Best Gingerbread Waffles
- Dry (medium bowl):
- 2 1/4 cups flour
- 2 1/2 tsp baking powder
- 2 tsp cinnammon
- 2 tsp ground ginger
- 1/2 tsp nutmeg
- 1/2 tsp cloves
- 1/2 tsp salt
- 1/2 tsp baking soda
- Wet (small bowl):
- 3 eggs, separated*
- 1/2 cup packed dark brown sugar
- 3/4 cup pumpkin puree
- 2/3 cup sour cream
- 1/3 cup molasses
- 1/2 cup (1 stick) melted butter, unsalted
- 3/4 cup milk
- 1 tsp vanilla
- Separate bowl:
- the three egg whites.
- 1. Beat egg yolks with brown sugar in a large bowl.
- 2. Add wet mixture, EXCLUDING egg whites. Leave those aside.
- 3. In a medium bowl, combine flour and other dry ingredients.
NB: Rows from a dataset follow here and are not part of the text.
theorem test_decode_reader :
    decode 0b00000000000000000000000000010000#32 = .ok .rdBit ∧ decode 0b00000000000000000000000000010001#32 = .ok .rdBits ∧
    decode 0b00000000000000000000000000010010#32 = .ok .rdByte ∧ decode 0b00000000000000000000000000010011#32 = .ok .rdBytes ∧
    decode 0b00000000000000000000000000010100#32 = .ok .rdInt ∧ decode 0b00000000000000000000000000010101#32 = .ok .inLength ∧
    decode 0b00000000000000000000000000010110#32 = .ok .inReset := by decide

theorem test_decode_writer :
    decode 0b00000000000000000000000000100000#32 = .ok .wrBit ∧ decode 0b00000000000000000000000000100001#32 = .ok .wrBits ∧
    decode 0b00000000000000000000000000100010#32 = .ok .wrByte ∧ decode 0b00000000000000000000000000100011#32 = .ok .wrBytes ∧
    decode 0b00000000000000000000000000100100#32 = .ok .wrInt ∧ decode 0b00000000000000000000000000100101#32 = .ok .wrFlush := by
  decide

theorem test_decode_queue :
    decode 0b00000000000000000000000000110000#32 = .ok .pqInit ∧
    decode 0b00000000000000000000000100110001#32 = .ok (.pqOffer true) ∧
    decode 0b00000000000000000000000000110001#32 = .ok (.pqOffer false) ∧
    decode 0b00000000000000000000000000110010#32 = .ok .pqPoll ∧ decode 0b00000000000000000000000000110011#32 = .ok .pqPeek ∧
    decode 0b00000000000000000000000000110100#32 = .ok .pqSize ∧ decode 0b00000000000000000000000000110101#32 = .ok .pqAt := by
  decide

theorem test_decode_tree :
    decode 0b00000000000000000000000001000000#32 = .ok .freqClear ∧ decode 0b00000000000000000000000001000001#32 = .ok .freqSet ∧
    decode 0b00000000000000000000000001000010#32 = .ok .freqScan ∧ decode 0b00000000000000000000000001000011#32 = .ok .hufBuild ∧
    decode 0b00000000000000000000000001000100#32 = .ok .hufNode ∧ decode 0b00000000000000000000000001000101#32 = .ok .hufLeaf := by
  decide

theorem test_decode_code :
    decode 0b00000000000000000000000001001000#32 = .ok .hufWrhdr ∧ decode 0b00000000000000000000000001001001#32 = .ok .hufRdhdr ∧
    decode 0b00000000000000000000000001001010#32 = .ok .hufEnc ∧ decode 0b00000000000000000000000001001011#32 = .ok .hufDec ∧
    decode 0b00000000000000000000000001001100#32 = .ok .hufCompress ∧
    decode 0b00000000000000000000000001001101#32 = .ok .hufExpand := by decide

theorem test_decode_lzw :
    decode 0b00000000000000000000000001010000#32 = .ok .lzwWinit ∧ decode 0b00000000000000000000000001010001#32 = .ok .lzwWrite ∧
    decode 0b00000000000000000000000001010010#32 = .ok .lzwRinit ∧ decode 0b00000000000000000000000001010011#32 = .ok .lzwRead := by
  decide

theorem test_decode_refuses :
    decode 0x00000000#32 = .error .unknownOpcode ∧ decode 0x00000046#32 = .error .unknownOpcode ∧
    decode 0x00000201#32 = .error .reservedBits ∧ decode 0x00000101#32 = .error .strayOperandBit ∧
    decodeTableWord 32 0x131 = some (.pqOffer true) ∧ decodeTableWord 32 0xFF = none := by decide

/-! ### Helpers -/

/-- `bytes` at consecutive host offsets from `a` on. -/
def cellsAt (a : Nat) : List Byte → List Host.Cell
  | [] => []
  | b :: bs => (a, b) :: cellsAt (a + 1) bs

/-- A machine with both streams attached and a fresh input stream of `bytes`. -/
def withInput (bytes : List Byte) : State :=
  { State.reset with
    ctrl := { inEn := true, outEn := true, irqEn := false }
    inp := { len := BitVec.ofNat 32 bytes.length, pos := 0#32, buf := 0#8, nbits := 0#4 }
    mem := { cells := cellsAt inBase bytes, draw := 0 } }

/-- The same machine with the operands latched. -/
def withOperands (s : State) (x y : Word) : State := { s with a0 := x, a1 := y }

/-- Whether a command or a step ends in a next state with the property `p`. -/
def ends (o : Host.Outcome State Fault Refusal) (p : State → Bool) : Bool :=
  match o with
  | .next t => p t
  | .fault _ => false
  | .refused _ => false

/-- The state after commands, each with its operands, one after the other. -/
def runAll (s : State) : List (Instr × Word × Word) → State
  | [] => s
  | (i, x, y) :: rest =>
    match exec i (withOperands s x y) with
    | .next t => runAll t rest
    | .fault _ => s
    | .refused _ => s

/-! ### One step from reset -/

/-- 40_control.md R72's example, through step: CMDCNT = 1, STATUS = 2. -/
theorem test_nop_from_reset :
    ends (step (State.reset.withFetchWord 32 0x01)) (fun t => t.cmdCnt == 1#32 && readReg t .status == 2#32) = true := by decide +kernel

/-- 70_reset_and_hazards.md R154: a stream command right after reset raises NULL_ARGUMENT. -/
theorem test_rd_bit_from_reset :
    ends (step (State.reset.withFetchWord 32 0x10)) (fun t => readReg t .status == 0x206#32 && t.errInfo == 0x10#32) = true := by
  decide +kernel

/-- 30_encoding.md R66: an illegal word counts and raises ILLEGAL_COMMAND. -/
theorem test_illegal_word_from_reset :
    ends (step (State.reset.withFetchWord 32 0x04)) (fun t => readReg t .status == 0x106#32 && t.cmdCnt == 1#32) = true := by
  decide +kernel

/-- 60_exceptions.md R143: NOP while ERR = 1 is ignored: IGN and DONE, CMDCNT kept. -/
theorem test_ignored_while_error :
    ends (step (State.withFetchWord { State.reset with status := { Status.reset with err := true, errCode := 3#8 } } 32 0x01))
      (fun t => readReg t .status == 0x326#32 && t.cmdCnt == 0#32 && t.lastCmd == 1#32) = true := by decide +kernel

/-- 20_memory.md R46, R49: a host write to the FREQ window is a bus error. -/
theorem test_freq_window_write :
    step { State.reset with host := [.write 0x1000#28 .four 1#32] } = .fault .busError := by rfl

/-- 20_memory.md R48: the byte at the lowest offset is the least significant. -/
theorem test_little_endian_read :
    hostRead (withInput [0x11#8, 0x22#8, 0x33#8, 0x44#8]) 0x1000000#28 .four = some 0x44332211#32 := by decide +kernel

/-! ### Control -/

/-- 40_control.md R73's example: CLR_ERR after INVALID_ARGUMENT leaves STATUS = 2 and ERRINFO = 0. -/
theorem test_clr_err :
    ends (exec .clrErr { State.reset with
        status := { Status.reset with err := true, errCode := 3#8, busy := true }, errInfo := 0x11#32 })
      (fun t => readReg t .status == 2#32 && t.errInfo == 0#32) = true := by decide +kernel

/-- 40_control.md R74's example. -/
theorem test_sreset :
    ends (exec .sreset { withInput [1#8] with cmdCnt := 7#32 })
      (fun t => t.cmdCnt == 0#32 && t.inp.len == 0#32 && readReg t .ctrl == 0#32 && readReg t .status == 2#32 &&
        t.mem.cells == [(inBase, 1#8)]) = true := by decide +kernel

/-! ### Reader: the examples of 41_bitstream_in.md -/

/-- R80's example. -/
theorem test_rd_bit :
    ends (exec .rdBit (withInput [0xB5#8, 0x3C#8]))
      (fun t => t.res0 == 1#32 && t.inp == { len := 2#32, pos := 1#32, buf := 0xB5#8, nbits := 7#4 }) = true := by decide +kernel

/-- R81's example: RD_BITS 8 across a byte boundary, after four bits. -/
theorem test_rd_bits :
    ends (exec .rdBits (runAll (withInput [0xB5#8, 0x3C#8]) [(.rdBits, 4#32, 0#32)] |> (withOperands · 8#32 0#32)))
      (fun t => t.res0 == 0x53#32 && t.inp.pos == 2#32 && t.inp.nbits == 4#4) = true := by decide +kernel

/-- R81: n = 32 is refused. -/
theorem test_rd_bits_too_wide :
    ends (exec .rdBits (withOperands (withInput [0xB5#8]) 32#32 0#32))
      (fun t => t.status.errCode == 3#8 && t.inp.pos == 0#32) = true := by decide +kernel

/-- R82: with fewer than 8 bits left RD_BYTE answers the sentinel and consumes nothing. -/
theorem test_rd_byte_at_end :
    ends (exec .rdByte (runAll (withInput [0xB5#8]) [(.rdBit, 0#32, 0#32)]))
      (fun t => t.res0 == 0xFFFFFFFF#32 && t.status.eos && t.inp.nbits == 7#4) = true := by decide +kernel

/-- R83's example: the second call is short. -/
theorem test_rd_bytes :
    ends (exec .rdBytes (withOperands (runAll (withInput [0x41#8, 0x42#8, 0x43#8, 0x44#8, 0x45#8]) [(.rdBytes, 0#32, 3#32)])
        10#32 8#32))
      (fun t => t.res0 == 2#32 && t.inp.pos == 5#32 && t.mem.read (scrBase + 2) == 0x43#8 &&
        t.mem.read (scrBase + 11) == 0x45#8) = true := by decide +kernel

/-- R84's example. -/
theorem test_rd_int :
    ends (exec .rdInt (withInput [0xAC#8, 0x02#8])) (fun t => t.res0 == 300#32 && t.inp.pos == 2#32) = true := by decide +kernel

/-- R79: a fifth byte above 7 is INVALID_FORMAT, with the five bytes consumed. -/
theorem test_rd_int_too_large :
    ends (exec .rdInt (withInput [0xFF#8, 0xFF#8, 0xFF#8, 0xFF#8, 0x08#8]))
      (fun t => t.status.errCode == 4#8 && t.inp.pos == 5#32 && t.res0 == 0#32) = true := by decide +kernel

/-- R85 and R86's examples. -/
theorem test_in_length :
    ends (exec .inLength (withInput [1#8, 2#8])) (fun t => t.res0 == 2#32) = true := by decide +kernel

theorem test_in_reset :
    ends (exec .inReset (runAll (withInput [0xB5#8, 0x3C#8]) [(.rdBits, 12#32, 0#32)]))
      (fun t => t.inp == { len := 2#32, pos := 0#32, buf := 0#8, nbits := 0#4 }) = true := by decide +kernel

/-! ### Writer: the examples of 42_bitstream_out.md -/

/-- R91's example. -/
theorem test_wr_bit :
    ends (exec .wrBit (withOperands (withInput []) 1#32 0#32))
      (fun t => t.out == { len := 0#32, buf := 1#8, nbits := 1#3 }) = true := by decide +kernel

/-- R92's example. -/
theorem test_wr_bits :
    ends (exec .wrBits (withOperands (runAll (withInput []) [(.wrBit, 1#32, 0#32)]) 3#32 5#32))
      (fun t => t.out == { len := 0#32, buf := 0x0D#8, nbits := 4#3 }) = true := by decide +kernel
- 4. Gradually sift dry mixture into the large bowl of wet ingredients. Set aside.
- 5. Beat egg whites in medium bowl until stiff.
- 6. Gradually fold egg whites into mixture.
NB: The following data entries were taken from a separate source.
-- ==== Sys2Proof/Machine/Scalar.lean ====
section
/-! DEFINITION. The S slot (R92-R105): one effect for each instruction. -/

namespace Sys2Proof.Machine

/-- A two-operand scalar operation (R92). -/
def alu2 (d a b : Spec) (lat : Nat) (f : W64 → W64 → W64) : Eff := fun e =>
  .ok (scalarResult d (f (e.k.scalar a) (e.k.scalar b)) lat)

/-- A scalar operation with a sign-extended immediate (R93). -/
def aluI (d a : Spec) (imm : BitVec 26) (f : W64 → W64 → W64) : Eff := fun e =>
  .ok (scalarResult d (f (e.k.scalar a) (imm.signExtend 64)) 1)

/-- The shift amount b[5:0] (R92). -/
def sh6 (b : W64) : Nat := (bits b 0 6).toNat

/-- `nop` (R69). -/
def effNop : Eff := effNone
/-- `add` (R92). -/
def effAdd (d a b : Spec) : Eff := alu2 d a b 1 (· + ·)
/-- `sub` (R92). -/
def effSub (d a b : Spec) : Eff := alu2 d a b 1 (· - ·)
/-- `and` (R92). -/
def effAnd (d a b : Spec) : Eff := alu2 d a b 1 (· &&& ·)
/-- `or` (R92). -/
def effOr (d a b : Spec) : Eff := alu2 d a b 1 (· ||| ·)
/-- `xor` (R92). -/
def effXor (d a b : Spec) : Eff := alu2 d a b 1 (· ^^^ ·)
/-- `shl` (R92). -/
def effShl (d a b : Spec) : Eff := alu2 d a b 1 fun x y => x <<< sh6 y
/-- `shr` (R92). -/
def effShr (d a b : Spec) : Eff := alu2 d a b 1 fun x y => x >>> sh6 y
/-- `sar` (R92). -/
def effSar (d a b : Spec) : Eff := alu2 d a b 1 fun x y => x.sshiftRight (sh6 y)
/-- `mul` (R92). -/
def effMul (d a b : Spec) : Eff := alu2 d a b 3 (· * ·)
/-- `mulh` (R92). -/
def effMulh (d a b : Spec) : Eff := alu2 d a b 3 fun x y => BitVec.ofInt 64 (x.toInt * y.toInt / 2 ^ 64)
/-- `mulhu` (R92). -/
def effMulhu (d a b : Spec) : Eff := alu2 d a b 3 fun x y => BitVec.ofNat 64 (x.toNat * y.toNat / 2 ^ 64)
/-- `min` (R92). -/
def effMin (d a b : Spec) : Eff := alu2 d a b 1 fun x y => if x.slt y then x else y
/-- `max` (R92). -/
def effMax (d a b : Spec) : Eff := alu2 d a b 1 fun x y => if x.slt y then y else x
/-- `minu` (R92). -/
def effMinu (d a b : Spec) : Eff := alu2 d a b 1 fun x y => if x.ult y then x else y
/-- `maxu` (R92). -/
def effMaxu (d a b : Spec) : Eff := alu2 d a b 1 fun x y => if x.ult y then y else x
/-- `addi` (R93). -/
def effAddi (d a : Spec) (imm : BitVec 26) : Eff := aluI d a imm (· + ·)
/-- `andi` (R93). -/
def effAndi (d a : Spec) (imm : BitVec 26) : Eff := aluI d a imm (· &&& ·)
/-- `ori` (R93). -/
def effOri (d a : Spec) (imm : BitVec 26) : Eff := aluI d a imm (· ||| ·)
/-- `xori` (R93). -/
def effXori (d a : Spec) (imm : BitVec 26) : Eff := aluI d a imm (· ^^^ ·)
/-- `shli` (R93). -/
def effShli (d a : Spec) (imm : BitVec 26) : Eff := aluI d a imm fun x y => x <<< sh6 y
/-- `shri` (R93). -/
def effShri (d a : Spec) (imm : BitVec 26) : Eff := aluI d a imm fun x y => x >>> sh6 y
/-- `sari` (R93). -/
def effSari (d a : Spec) (imm : BitVec 26) : Eff := aluI d a imm fun x y => x.sshiftRight (sh6 y)

/-- The window address `lea` forms: the offset's carry never reaches the window index (R94). -/
def leaValue (a : W64) (wdelta : Byte) (odelta : Half) : W64 :=
  (bits a 16 8 + wdelta ++ (bits a 0 16 + odelta)).setWidth 64

/-- `lea` (R94). -/
def effLea (d a : Spec) (wdelta : Byte) (odelta : Half) : Eff := fun e =>
  .ok (scalarResult d (leaValue (e.k.scalar a) wdelta odelta) 1)
/-- `li` (R95). -/
def effLi (d : Spec) (imm : BitVec 34) : Eff := fun _ => .ok (scalarResult d (imm.signExtend 64) 1)
/-- `lui` (R95). -/
def effLui (d : Spec) (imm : W32) : Eff := fun e => .ok (scalarResult d (imm ++ bits (e.k.scalar d) 0 32) 1)

/-- The number of leading zero bits (R96). -/
def clz64 (x : W64) : Nat := if x = 0 then 64 else 63 - Nat.log2 x.toNat

/-- `clz` (R96). -/
def effClz (d a : Spec) : Eff := fun e => .ok (scalarResult d (BitVec.ofNat 64 (clz64 (e.k.scalar a))) 1)
/-- `popc` (R96). -/
def effPopc (d a : Spec) : Eff := fun e =>
  .ok (scalarResult d (BitVec.ofNat 64 (countBelow 64 fun i => bitAt (e.k.scalar a) i)) 1)

/-- The field [pos+len-1:pos], extended (R97). -/
def bfxValue (a : W64) (pos len : Nat) (sx : Bool) : W64 :=
  let f := bits a pos len
  if sx then f.signExtend 64 else f.setWidth 64

/-- `bfx` (R97). -/
def effBfx (d a : Spec) (pos len1 : BitVec 6) (sx : Bool) : Eff := fun e =>
  .ok (scalarResult d (bfxValue (e.k.scalar a) pos.toNat (len1.toNat + 1) sx) 1)
/-- `bfi` (R97). -/
def effBfi (d a b : Spec) (pos len1 : BitVec 6) : Eff := fun e =>
  .ok (scalarResult d (setBits (e.k.scalar b) pos.toNat (bits (e.k.scalar a) 0 (len1.toNat + 1))) 1)
/-- `sel` (R98). -/
def effSel (d a b : Spec) (p : Fin 48) : Eff := fun e =>
  .ok (scalarResult d (if bitAt e.k.p[p] 0 then e.k.scalar a else e.k.scalar b) 1)
/-- `cmp` (R99). -/
def effCmp (pd : Fin 48) (a b : Spec) (cond : Cond) : Eff := fun e =>
  .ok (predResult pd (allBits (condHolds cond (e.k.scalar a) (e.k.scalar b))))
/-- `cmpi` (R99). -/
def effCmpi (pd : Fin 48) (a : Spec) (imm : BitVec 24) (cond : Cond) : Eff := fun e =>
  .ok (predResult pd (allBits (condHolds cond (e.k.scalar a) (imm.signExtend 64))))

/-- Predicate logic over all 64 bits (R100). -/
def plogic (pd pa pb : Fin 48) (f : W64 → W64 → W64) : Eff := fun e => .ok (predResult pd (f e.k.p[pa] e.k.p[pb]))

/-- `pand` (R100). -/
def effPand (pd pa pb : Fin 48) : Eff := plogic pd pa pb (· &&& ·)
/-- `por` (R100). -/
def effPor (pd pa pb : Fin 48) : Eff := plogic pd pa pb (· ||| ·)
/-- `pxor` (R100). -/
def effPxor (pd pa pb : Fin 48) : Eff := plogic pd pa pb (· ^^^ ·)
/-- `pandn` (R100). -/
def effPandn (pd pa pb : Fin 48) : Eff := plogic pd pa pb fun x y => x &&& ~~~y
/-- `pset` (R100). -/
def effPset (pd : Fin 48) (a : Spec) : Eff := fun e => .ok (predResult pd (e.k.scalar a))

/-- `vext` (R101). -/
def effVext (d src : Spec) (l : BitVec 6) (sx : Bool) : Eff := fun e =>
  let v := lane (if src == .la then e.k.va.last else e.k.vb.last) l.toNat
  .ok (scalarResult d (if sx then v.signExtend 64 else v.setWidth 64) 1)

/-- The value of a control register (R66); the error record's numbers from 20 read as zero (R241). -/
def ctlRead (s : State) (c : Fin 256) (n : Nat) : W64 :=
  let x := s.cores[c]
  let k := x.cont
  match n with
  | 0 => k.cstat
  | 1 => k.tvec.setWidth 64
  | 2 => k.tpc.setWidth 64
  | 3 => k.tcause
  | 4 => k.tinfo
  | 5 => k.tags
  | 6 => k.padm
  | 7 => k.ts
  | 8 => x.tent
  | 9 => x.rplcnt
  | 10 => x.tmrcnt.setWidth 64
  | 11 => k.vflaga
  | 12 => k.vflagb
  | 13 => BitVec.ofNat 64 c.val
  | 14 => x.snapcnt
  | 15 => (s.parts[k.part]).rise
  | 16 => k.err[0] | 17 => k.err[1] | 18 => k.err[2] | 19 => k.err[3]
  | _ => 0

/-- The control register written by an `mtc`: read-only registers and fields are left (R2, R102, R103); TINFO takes all of its
bits (log entry 95). -/
def ctlWrite (x : CoreSt) (n : Nat) (v : W64) : CoreSt :=
  let k := x.cont
  match n with
  | 0 => { x with cont := { k with cstat := cWrite k.cstat v } }
  | 1 => { x with cont := { k with tvec := bits v 0 32 } }
  | 2 => { x with cont := { k with tpc := bits v 0 32 } }
  | 3 => { x with cont := { k with tcause := tWrite k.tcause v } }
  | 4 => { x with cont := { k with tinfo := v } }
  | 5 => { x with cont := { k with tags := v } }
  | 6 => { x with cont := { k with padm := padmWrite v } }
  | 7 => { x with cont := { k with ts := v } }
  | 8 => { x with tent := tentWrite x.tent v }
  | 9 => { x with rplcnt := rplWrite x.rplcnt v }
  | 10 => { x with tmrcnt := bits v 0 32 }
  | 11 => { x with cont := { k with vflaga := vflagWrite v } }
  | 12 => { x with cont := { k with vflagb := vflagWrite v } }
  | _ => x

/-- `mfc` (R102): a tag's status word goes to a register pair, and ls receives the low word. -/
def effMfc (d : Spec) (n : Byte) : Eff := fun e =>
  if n.toNat < 64 then .ok (scalarResult d (ctlRead e.s e.c n.toNat) 1)
  else
    let w := e.k.status[fin 63 (n.toNat - 64)]
    match d with
    | .main i => .ok { res := [{ reg := .s i, data := wide (bits w 0 64), lat := 1, lr := true },
                               { reg := .s (i + 1), data := wide (bits w 64 64), lat := 1 }] }
    | _ => .ok {}

/-- `mtc` (R102, R103): the register is replaced at commit. -/
def effMtc (n : Byte) (a : Spec) : Eff := fun e =>
  let v := e.k.scalar a
  .ok { acts := [.core e.c fun x => ctlWrite x n.toNat v] }

/-- `setbt` with a code address (R105). -/
def effSetbtAddr (n : Fin 16) (addr : W32) : Eff := fun _ =>
  .ok { res := [{ reg := .bt n, data := addr.setWidth 2048, lat := 1 }] }
/-- `setbt` with a scalar (R105). -/
def effSetbtReg (n : Fin 16) (a : Spec) : Eff := fun e =>
  .ok { res := [{ reg := .bt n, data := wide (e.k.scalar a), lat := 1 }] }
/-- `tset` (R104). -/
def effTset (t : Fin 32) (f : Fin 16) (a : Spec) : Eff := fun e =>
  .ok { res := [{ reg := .field t f, data := wide (e.k.scalar a), lat := 1 }] }

/-- The descriptor halves a field lies in (R104, R146). -/
def fieldHalves (f : Fin 16) : List Bool :=
  let (lo, n) := fieldPos f
  (if lo < 128 then [false] else []) ++ (if 128 < lo + n then [true] else [])

/-- A half of a descriptor register is poisoned (R146). -/
def Cont.halfPoisoned (k : Cont) (t : Fin 32) (hi : Bool) : Bool := bitAt k.tpoison (2 * t.val + hi.toNat)

/-- POISON for a descriptor half (R338, KIND 2). -/
def halfTrap (slot : Slot) (t : Fin 32) : Trap := ⟨.poison, poisonInfo 2 slot (BitVec.ofNat 24 t.val)⟩

/-- `tget` (R104): a field of a poisoned half traps POISON. -/
def effTget (d : Spec) (t : Fin 32) (f : Fin 16) : Eff := fun e =>
  if (fieldHalves f).any (e.k.halfPoisoned t) then .error (halfTrap e.slot t)
  else .ok (scalarResult d (getField e.k.t[t] f) 1)

end Sys2Proof.Machine
end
- 7. Place approximately a cup of the batter in the waffle iron.
- 8. Once they're done, serve hot with your favorite waffle topping!
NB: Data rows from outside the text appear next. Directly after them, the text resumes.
-- ==== Sys2Proof/Machine/Vector.lean ====
section
/-! DEFINITION. The V0 and V1 slots (R117-R134): one effect for each instruction, on the cluster of its
slot. -/

namespace Sys2Proof.Machine

/-- A lane-wise operation on one source. -/
def lanes1 (cl : Cluster) (d a : Spec) (fp : Bool) (lat : Nat) (f : W32 → W32) : Eff := fun e =>
  let x := e.k.vector cl fp a
  .ok (vectorResult cl d e.e (ofLanes fun i => f (lane x i)) lat)

/-- A lane-wise operation on two sources (R120). -/
def lanes2 (cl : Cluster) (d a b : Spec) (lat : Nat) (f : W32 → W32 → W32) : Eff := fun e =>
  let x := e.k.vector cl false a
  let y := e.k.vector cl false b
  .ok (vectorResult cl d e.e (ofLanes fun i => f (lane x i) (lane y i)) lat)

/-- The flags raised by the lanes in E (R119). -/
def laneFlags (m : W64) (f : Nat → FFlags) : FFlags :=
  (List.range 64).foldl (fun acc i => if bitAt m i then acc ||| f i else acc) 0

/-- A lane-wise floating operation whose lanes give a value and flags (R122); `fp` says how constants are
read (R60). -/
def flanes (cl : Cluster) (d : Spec) (fp : Bool) (xs : List Spec) (lat : Nat)
    (f : List W32 → W32 × FFlags) : Eff := fun e =>
  let vs := xs.map (e.k.vector cl fp)
  let r (i : Nat) : W32 × FFlags := f (vs.map fun v => lane v i)
  .ok (vectorResult cl d e.e (ofLanes fun i => (r i).1) lat (laneFlags e.e fun i => (r i).2))

/-- An FP32 operation on one operand. -/
def f1 (g : FVal → W32 × FFlags) (xs : List W32) : W32 × FFlags := g (FFmt.f32.dec (xs.getD 0 0))
/-- An FP32 operation on two operands. -/
def f2 (g : FVal → FVal → W32 × FFlags) (xs : List W32) : W32 × FFlags :=
  g (FFmt.f32.dec (xs.getD 0 0)) (FFmt.f32.dec (xs.getD 1 0))
/-- An FP32 operation on three operands. -/
def f3 (g : FVal → FVal → FVal → W32 × FFlags) (xs : List W32) : W32 × FFlags :=
  g (FFmt.f32.dec (xs.getD 0 0)) (FFmt.f32.dec (xs.getD 1 0)) (FFmt.f32.dec (xs.getD 2 0))

/-- A predicate result of a vector slot: the bits of E are written (R118, R121). -/
def vpredResult (pd : Fin 48) (e : W64) (f : Nat → Bool) (lat : Nat) (flags : FFlags := 0) : Out :=
  { res := [{ reg := .p pd, data := wide (ofMask f), lanes := e, lat, flags }] }

/-- The shift amount b[4:0] (R120). -/
def sh5 (b : W32) : Nat := (bits b 0 5).toNat

/-- Clamping to INT32 (R40). -/
def sat32 (x : Int) : W32 := BitVec.ofInt 32 (clampInt x (-2147483648) 2147483647)


/-- `vnop` (R69). -/
def effVnop : Eff := effNone

/-- `vadd` (R120). -/
def effVadd (cl : Cluster) (d a b : Spec) : Eff :=
  lanes2 cl d a b 2 (· + ·)

/-- `vsub` (R120). -/
def effVsub (cl : Cluster) (d a b : Spec) : Eff :=
  lanes2 cl d a b 2 (· - ·)

/-- `vmul` (R120). -/
def effVmul (cl : Cluster) (d a b : Spec) : Eff :=
  lanes2 cl d a b 2 (· * ·)

/-- `vmulh` (R120). -/
def effVmulh (cl : Cluster) (d a b : Spec) : Eff :=
  lanes2 cl d a b 2 (fun x y => BitVec.ofInt 32 (x.toInt * y.toInt / 2 ^ 32))

/-- `vmin` (R120). -/
def effVmin (cl : Cluster) (d a b : Spec) : Eff :=
  lanes2 cl d a b 2 (fun x y => if x.slt y then x else y)

/-- `vmax` (R120). -/
def effVmax (cl : Cluster) (d a b : Spec) : Eff :=
  lanes2 cl d a b 2 (fun x y => if x.slt y then y else x)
flour, baking powder, cinnammon, ground ginger, nutmeg, cloves, salt, baking soda, wet, eggs, brown sugar, pumpkin puree, sour cream, molasses, butter, milk, vanilla, separate bowl, egg whites
Taken from www.epicurious.com/recipes/member/views/best-gingerbread-waffles-50162668 (may not work)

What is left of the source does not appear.